Чтобы доказать, наоборот, полноту своих мыслей, эти господа преподносят нам поистине достойный Лепорелло[300] список вечных истин и достижений всего предшествовавшего времени в качестве современной общей почвы для «демократии». Этот список резюмируется в следующем назидательном «отче наш»:
«Мы верим в прогрессивное развитие человеческих способностей и сил в направлении предначертанного нам нравственного закона. Мы верим в ассоциацию, как единственно правильное средство достигнуть этой цели. Мы верим, что толкование нравственного закона и норм прогресса не может быть доверено ни отдельной касте, ни индивидууму, а лишь народу, просвещенному национальным воспитанием, руководимому отмеченными печатью добродетели и духа лучшими его представителями. Мы верим в святость обоих, как индивидуальности, так и общества, которые не должны ни исключать друг друга, ни бороться между собой, а гармонически сочетаться ради всеобщего взаимного совершенствования. Мы верим в свободу, без которой исчезает всякая человеческая ответственность, в равенство, без которого свобода только обман, в братство, без которого свобода и равенство являются средствами без цели, в ассоциацию, без которой братство было бы неосуществимой программой, в семью, общину, в государство и отечество, являющиеся прогрессивными сферами, в каждой из которых человек должен последовательно вырастать до сознания и осуществления свободы, равенства, братства и ассоциации. Мы верим в святость труда, в собственность, создаваемую им, как его признак и его плод, в обязанность общества доставлять материал для физического труда посредством кредита, а для труда умственного и морального посредством воспитания… Говоря коротко, мы верим в такой социальный порядок, вершиной которого являются бог и его закон, а основой — народ…»

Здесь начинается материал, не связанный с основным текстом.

-- ==== Sys2Proof/Machine/Ingress.lean ====
section
/-!
DEFINITION. Media ingress (chapter 04): the MAC, steering, the pipelines' input FIFOs, parsing and demultiplexing, ICE-lite
answers, classification, admission, the DTLS record tunnel and other traffic.
-/
namespace Sys2Proof.Machine
open Sys2Proof

/-! Counters and rings. -/

/-- Positions of GX_ING_COUNTERS at the scope of a pipeline and of a logical port. -/
def countIng (p pos : Nat) (c : Chip) : Chip := bump 0x0206 (scope2 p) pos 1 c
def countPort (lp pos : Nat) (c : Chip) : Chip := bump 0x0206 lp pos 1 c

/-- Write an entry to a ring in host memory (R163): entry, tail, vector. `head` is the word at HEAD_ADDR, read only when the
cached head shows the ring full; a full ring drops the entry and reports at most once a second. The first part says
whether the entry was written. -/
def ringPush (fn : Nat) (r : HostRing) (entryBytes head island code object : Nat) (data : List Word) (c : Chip) :
    Bool × HostRing × Chip :=
  let next := if r.entries = 0 then 0 else (r.tail + 1) % r.entries
  let full := next = r.head
  let r1 := if full then { r with head := head % r.entries } else r
  let c1 := if full then emit (.hostRead fn r.headAddr 4) c else c
  if next = r1.head ∨ !hostReach c fn then
    let w := rateStep r1.win (localNs c) 1
    (false, { r1 with dropped := r1.dropped + 1, win := w.1 },
      match w.2 with | some n => raise island code (some fn) object n c1 | none => c1)
  else
    (true, { r1 with tail := next },
      msix fn r.vec (emit (.hostWrite fn r.tailAddr [wd next]) (emit (.hostWrite fn (r.base + r.tail * entryBytes) data) c1)))

def getTunnel (c : Chip) (fn : Nat) : HostRing := tget HostRing.zero c.net.tunnel fn

/-- Words of a tunnel ring entry (R162). -/
def tunnelWords (type bytes : Nat) (f : FifoFrame) (v6 : Bool) (ip port : Nat) (data : List Word) : List Word :=
  [wd (type + 256 * b2n (decide (2016 < bytes)) + 2 ^ 16 * bytes), wd (f.addr % 4096 + 4096 * f.lport + 32768 * b2n v6 + 2 ^ 16 * port)] ++
    wd2 (f.stampNs % 2 ^ 48) ++ wd2 ip ++ wd2 (ip / 2 ^ 64) ++ data.take 504

/-- An entry for the tunnel ring of a function: without a ring, or with a full one, it is dropped and counted (R161, R163). -/
def tunnelPut (p fn head : Nat) (words : List Word) (c : Chip) : Bool × Chip :=
  let r := getTunnel c fn
  if r.entries = 0 then (false, countIng p 15 c)
  else
    let w := ringPush fn r 2048 head (pipeIsland p) 0x206 fn words c
    let c1 := modNet (fun n => { n with tunnel := tput n.tunnel fn w.2.1 }) w.2.2
    (w.1, if w.1 then c1 else countIng p 15 c1)

/-! MAC and steering (R135, R136, R141 to R145). -/

/-- Receive correction of R142 in ps. -/
def rxCorrPs (split : Nat) : Nat := if split = 0 then 84250 else if split = 1 then 151900 else 282800
def txCorrPs (split : Nat) : Nat := if split = 0 then 41600 else if split = 1 then 73400 else 137200

/-- A stamp of a clock value, both in units of 2^-32 ns: taken and corrected by `ps` at the resolution of 2^-16 ns (R142). A
correction that is no multiple of 2^-16 ns rounds the result toward minus infinity (log 175). -/
def corrected (t : Int) (ps : Int) : Int := (t / 65536 * 1000 + ps * 65536) / 1000 * 65536

/-- The correction that a port applies to a receive stamp, in ps. -/
def rxShift (c : Chip) (lp : Nat) : Int :=
  let pc := getPort c (lp / 4)
  if pc.tsCorr then -(rxCorrPs pc.split : Int) else 0

/-- The service address that a frame matches: port, tags, destination address and UDP port (R144). -/
def steerIn (l : List (Nat × List Word)) (lp : Nat) (f : Frame) : Option (Nat × List Word) :=
  match f.net with
  | .ip v6 _ _ dst _ _ _ _ _ (.udp _ _ _ dport _ _ _) =>
    l.find? (fun e => addrLport e.2 == lp && addrV6 e.2 == v6 && addrTags e.2 == f.vlans && addrIp e.2 == dst && addrPort e.2 == dport)
  | _ => none

def steerAddr (g : Cfg) (lp : Nat) (f : Frame) : Option (Nat × List Word) := steerIn g.addrs lp f

/-- The destination that other traffic names (R165). -/
def otherTarget (f : Frame) : Option Nat :=
  match f.net with
  | .ip _ _ _ _ _ _ _ _ _ (.udp _ _ _ _ _ _ _) => none
  | .ip _ _ _ _ _ _ _ _ _ (.neighbourSol t) => some t
  | .ip _ _ _ dst _ _ _ _ _ _ => some dst
  | .arp t => some t
  | .macControl | .other => none

/-- A service address is active: set on this device, not a standby copy's, and not given up (R146, R565). -/
def addrActive (c : Chip) (g : Cfg) (i : Nat) : Bool := thas g.cards (cardKey 0x0202 0 i) && !c.net.addrInactive.contains i

/-- The first active service address with an IP address on a port and its tags. -/
def addrByIp (c : Chip) (g : Cfg) (lp ip : Nat) (tags : List (Nat × Nat)) : Option (Nat × List Word) :=
  g.addrs.find? (fun e => addrLport e.2 == lp && addrIp e.2 == ip && addrTags e.2 == tags && addrActive c g e.1)

/-- Some active service address with an IP address on a port and its tags has ICMP_ECHO set (R165). -/
def addrEchoes (c : Chip) (g : Cfg) (lp ip : Nat) (tags : List (Nat × Nat)) : Bool :=
  g.addrs.any (fun e => addrLport e.2 == lp && addrIp e.2 == ip && addrTags e.2 == tags && addrActive c g e.1 && addrEcho e.2)

/-- The hand-over whose service addresses a frame is for (R571, R572). -/
def handedOver (c : Chip) (lp : Nat) (f : Frame) : Option Handover :=
  match c.twin.handover with
  | some h => if (steerIn h.cards lp f).isSome then some h else none
  | none => none

/-- Where a frame goes: its pipeline and its service address index, 4,096 for other traffic; none where it matches nothing.
Frames of other traffic take the pipeline of the first address with their destination (log 51). -/
def steer (c : Chip) (g : Cfg) (lp : Nat) (f : Frame) : Option (Nat × Nat) :=
  if 2 < f.vlans.length then none
  else
    match steerAddr g lp f with
    | some e => if addrActive c g e.1 then some (addrPipe e.2, e.1) else none
    | none =>
      match otherTarget f with
      | some t => (addrByIp c g lp t f.vlans).map (fun e => (addrPipe e.2, 4096))
      | none => none

/-- Solicited-node multicast MAC address of an IPv6 address: 33:33:FF and the address's lowest 24 bits. -/
def solicitedMac (ip : Nat) : Nat := 0x3333FF000000 + ip % 2 ^ 24

/-- The MAC addresses that a logical port accepts: its own, broadcast, and the solicited-node addresses of its service addresses,
those being handed over to the twin among them (R136). -/
def macAccepts (c : Chip) (lp dst : Nat) : Bool :=
  dst == (getLport c lp).mac || dst == 0xFFFFFFFFFFFF ||
    ((cfg c).addrs ++ (match c.twin.handover with | some h => h.cards | none => [])).any (fun e =>
      addrLport e.2 == lp && addrV6 e.2 && solicitedMac (addrIp e.2) == dst)

/-- The MAC refuses a frame (R135, R136, R138). -/
def macDrops (c : Chip) (lp : Nat) (f : Frame) : Bool :=
  decide (f.len < 64) || decide ((getPort c (lp / 4)).mtu < f.len) || !f.fcsOk || f.fecBad || f.net == .macControl || !macAccepts c lp f.dst

def fifoBytes (q : List FifoFrame) : Nat := (q.map (·.frame.len)).sum

/-- A stamped frame enters a pipeline's FIFO of 1 MiB, or is dropped (R145). -/
def fifoPut (p : Nat) (x : FifoFrame) (c : Chip) : Chip :=
  if 1048576 < fifoBytes (getPipe c p).fifo + x.frame.len then countIng p 0 c
  else modPipe p (fun q => { q with fifo := q.fifo ++ [x] }) c

def stamped (c : Chip) (lp addr : Nat) (f : Frame) : FifoFrame :=
  let ps := rxShift c lp
  { lport := lp, addr := addr, stampNs := (corrected c.time.svcUnits ps / 4294967296).toNat, stampA := corrected c.time.a.t ps,
    stampB := corrected c.time.b.t ps, frame := f, poison := false }

/-- A frame for a service address that has been handed over: relayed to the twin at up to 300 Gb/s from the twin's T_act on,
dropped and counted before (R572). -/
def relayOut (h : Handover) (lp : Nat) (f : Frame) (c : Chip) : Chip :=
  let t := c.twin
  let now := localNs c
  if !h.relay || !h.relaying then countPort lp 1 c
  else
    let w := if t.relayWin.start + 1000000000 ≤ now then { RateWin.zero with start := now } else t.relayWin
    if 300000000000 < w.count + 8 * f.len then
      raiseRated 5 0xD0A none 0 (fun n => n) 1 { c with twin := { t with relayDrops := t.relayDrops + 1, events := t.events ||| 16, relayWin := w } }
    else
      twinSend (.relay f) { c with twin := { t with relayWin := { w with count := w.count + 8 * f.len }, handover := some { h with lastRelay := now } } }

/-- `MAC_FRAME_RECEIVE` (R135, R136, R141, R144): a frame is stamped, checked, steered and put in its FIFO. -/
def macReceive (lp : Nat) (f : Frame) (c : Chip) : Chip :=
  if !lportUp c lp then c
  else if macDrops c lp f then
    countPort lp 2 (modLport lp (fun q => { q with framesDropped := min (q.framesDropped + 1) ctrMax }) c)
  else
    let c1 := modLport lp (fun q => { q with framesRx := min (q.framesRx + 1) ctrMax }) c
    match handedOver c1 lp f with
    | some h => relayOut h lp f c1
    | none =>
      match steer c (cfg c) lp f with
      | none => countPort lp 1 c1
      | some (p, a) => fifoPut p (stamped c1 lp a f) c1

def execMacFrameReceive (lport : Nat) (frame : Frame) (s : State) : Host.Outcome State Fault Refusal :=
  act s (macReceive lport frame)

/-- A frame that the device itself sends on a port, outside the leg hierarchy: ARP, neighbour and echo answers (R165). -/
def sendOwn (lp : Nat) (body : EgBody) (bytes : Nat) (c : Chip) : Chip :=
  if lportUp c lp then
    emit (.frame lp 0 (EgPkt.plain body bytes c.gx.current)) (modLport lp (fun q => { q with framesTx := min (q.framesTx + 1) ctrMax }) c)
  else c

/-! ICE-lite (R152 to R156). -/

/-- The leg bound to a transport: service address and destination (R148). -/
def legAt (g : Cfg) (addr : Nat) (remote : Nat × Nat) : Option Nat :=
  (g.indexes tLeg).find? (fun l => legAddr (g.body tLeg l) == addr && legRemote (g.body tLeg l) == remote)

/-- The leg whose credential on a service address has a username. -/
def iceLeg (g : Cfg) (addr : Nat) (u : Nat × Nat) : Option Nat :=
  (g.indexes tLeg).find? (fun l => legAddr (g.body tLeg l) == addr && g.ice l != [] && iceLocal (g.ice l) == u.1 && iceRemote (g.ice l) == u.2)

/-- Frame bytes of a STUN answer: the header, then its attributes. An error carries no reason phrase (log 52). -/
def stunBytes (addr : List Word) (code : Nat) (integrity : Bool) (unknown : List Nat) : Nat :=
  let attrs := if code = 0 then (if addrV6 addr then 24 else 12) + 24 + 8
    else 8 + (if integrity then 24 else 0) + (if unknown.isEmpty then 0 else 4 + (2 * unknown.length + 3) / 4 * 4)
  udpFrame addr (20 + attrs)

Итак, Прогресс — Ассоциация — Нравственный закон — Свобода — Равенство — Братство; Ассоциация — Семья, Община, Государство — Святость собственности — Кредит — Воспитание — Бог и Народ — Dio e popolo. Эти фразы фигурируют во всех манифестах революций 1848 г., от французской до валашской, и именно поэтому они фигурируют здесь как общие основы новой революции. Ни одна из этих революций не обошлась без провозглашения святости собственности, которая здесь канонизирована как результат труда. В какой мере всякая буржуазная собственность является «плодом и признаком труда», Адам Смит знал уже гораздо лучше, чем знают наши революционные инициаторы спустя восемьдесят лет после него. Что касается уступки социализму, согласно которой общество должно посредством кредита обеспечить каждого материалом для его труда, то каждый фабрикант обыкновенно оказывает своим рабочим кредит на такое количество материала, которое они могут переработать в течение недели, и кредитная система в настоящее время распространилась настолько, насколько это совместимо с неприкосновенностью собственности, да и самый кредит, в конце концов, есть лишь форма буржуазной собственности.
Суть этого евангелия сводится к такому состоянию общества, при котором бог составляет вершину, а народ, или, как говорится дальше, человечество — основание. Это значит, что эти люди верят в существующее общество, в котором, как известно, бог составляет вершину, а чернь — основание. Если лозунг Мадзини: бог и народ, Dio e popolo, может иметь какой-то смысл в Италии, где бога противопоставляют папе, а народ — монархам, то выставлять этот плагиат Иоганнеса Ронге, самого поверхностного из подонков немецкого лжепросвещения, в качестве лозунга, долженствующего разрешить загадку века, — это уже слишком! Как легко, впрочем, в этой школе привыкают к небольшим жертвам, которых требуют организация и дисциплина, как легко отказываются от черствой исключительности теорий, доказывает наш Арнольд Винкельрид Руге, который к великой радости Лео на этот раз сумел оценить различие между божеством и человечеством[301].
Манифест заканчивается словами:
«Речь идет о конституции европейской демократии, о создании бюджета, казначейства народов. Речь идет об организации армии инициаторов».
Руге, чтобы стать первым инициатором этого народного бюджета, обратился к демократическим филистерам Амстердама и разъяснил им их особое призвание к тому, чтобы платить. Голландия в опасности!
Лондон, 1 ноября 1850 г.
Написано К. Марксом и Ф. Энгельсом
Напечатано в журнале «Neue Rheinische Zeitung. Politisch-okonomische Revue» № 5–6, 1850 г.